→ **Given information**:
═══

/-- A frame arrives at a port: inverted CRC, CRC, tag and sequence are checked in this order; its acknowledgement is taken
(R129, R130, R132). -/
def State.receive (s : State) (h ty : Nat) (rx : RxFrame) : Received :=
  let x := s.port h
  let nak := fun (t : State) => t.emit (.link h kNak [((t.port h).rxNext + 4095) % 4096])
  if 4 ≤ h || !(x.carries ty) || rx.crcInverted then .spent s
  else if !rx.crcOk then
    .spent (nak (s.crcFailed h))
  else if !rx.tagOk && x.state != .attesting then
    let n := x.session.tagFails + 1
    let s1 := (s.cutShort h ty rx).setPort h { x with
      session := { x.session with tagFails := n }
      stats := { x.stats with tagFail := satAdd 0xFFFFFFFF x.stats.tagFail 1 } }
    .spent (if 4 ≤ n then s1.loseSession h else nak s1)
  else
    let s1 := if rx.ackv then s.modPort h fun y => y.acked rx.ack else s
    let s2 := (if rx.nak then s1.replay h else s1).drainWaiting h
    if rx.seq != (s2.port h).rxNext % 4096 then
      let behind := ((s2.port h).rxNext + 4096 - rx.seq) % 4096
      .spent (if behind < 2048 then s2.emit (.link h kAck [((s2.port h).rxNext + 4095) % 4096]) else nak s2)
    else
      let s3 := s2.modPort h fun y => { y with
        rxNext := y.rxNext + 1
        session := { y.session with frames := y.session.frames + 1 }
        stats := { y.stats with framesRx := y.stats.framesRx + 1 } }
      .accepted (s3.emit (.link h kAck [rx.seq]))

/-! ### Credits (R131) -/

/-- The credits a LINK frame carries. -/
def linkFrameCredits (rx : RxFrame) : Credits :=
  { c0 := rx.winId, c1 := rx.gen % 4096, cc := rx.gen / 4096 + 16 * (rx.flags % 16) + 256 * (rx.lineOff % 16) }

/-- LINK_CREDITS: a LINK frame of KIND 0. -/
def execLinkCredits (h : Nat) (rx : RxFrame) (s : State) : Res :=
  match s.receive h tyLink rx with
  | .spent t => .next t
  | .accepted t =>
    let c := linkFrameCredits rx
    .next ((t.modPort h fun x => { x with
      credits := { c0 := x.credits.c0 + c.c0, c1 := x.credits.c1 + c.c1, cc := x.credits.cc + c.cc } }).drainWaiting h)

/-- CREDIT_RETURN_TIMER: 100 ns with credits owed. -/
def execCreditReturnTimer (h : Nat) (s : State) : Res :=
  .next (if h < 4 && (s.port h).owed.total != 0 then s.returnCredits h else s)

/-- REPLAY_TIMEOUT: 2 µs without an acknowledgement. -/
def execReplayTimeout (h : Nat) (s : State) : Res :=
  .next (if h < 4 && !(s.port h).replay.isEmpty then s.replay h else s)

/-! ### Frames received -/

/-- A WRITE or SIGNAL frame arrives at a port. -/
def State.writeFrame (s : State) (h ty : Nat) (rx : RxFrame) : State :=
  match s.receive h ty rx with
  | .spent t => t
  | .accepted t =>
    let u := if t.heldBack h rx then
        { t with huv := { t.huv with heldFrames := t.huv.heldFrames ++ [⟨4 + h, ty, rx⟩] } }
      else t.routeFrame h ty rx
    State.applyRoutes u.huv.heldRoutes.length u

/-- HUVEIP_WRITE_FRAME. -/
def execHuveipWriteFrame (h : Nat) (rx : RxFrame) (s : State) : Res := .next (s.writeFrame h tyWrite rx)

/-- HUVEIP_SIGNAL_FRAME: FIRST and LAST are set and LEN is 0, so it is a whole write without data. -/
def execHuveipSignalFrame (h : Nat) (rx : RxFrame) (s : State) : Res :=
  .next (s.writeFrame h tySignal { rx with first := true, last := true, payload := [] })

═══

→ **What the task requires**:
Using the entries above, work out the number of lines that hold the word "linkFrameCredits" and write it with no other words.

→ **Response for this exercise**:
2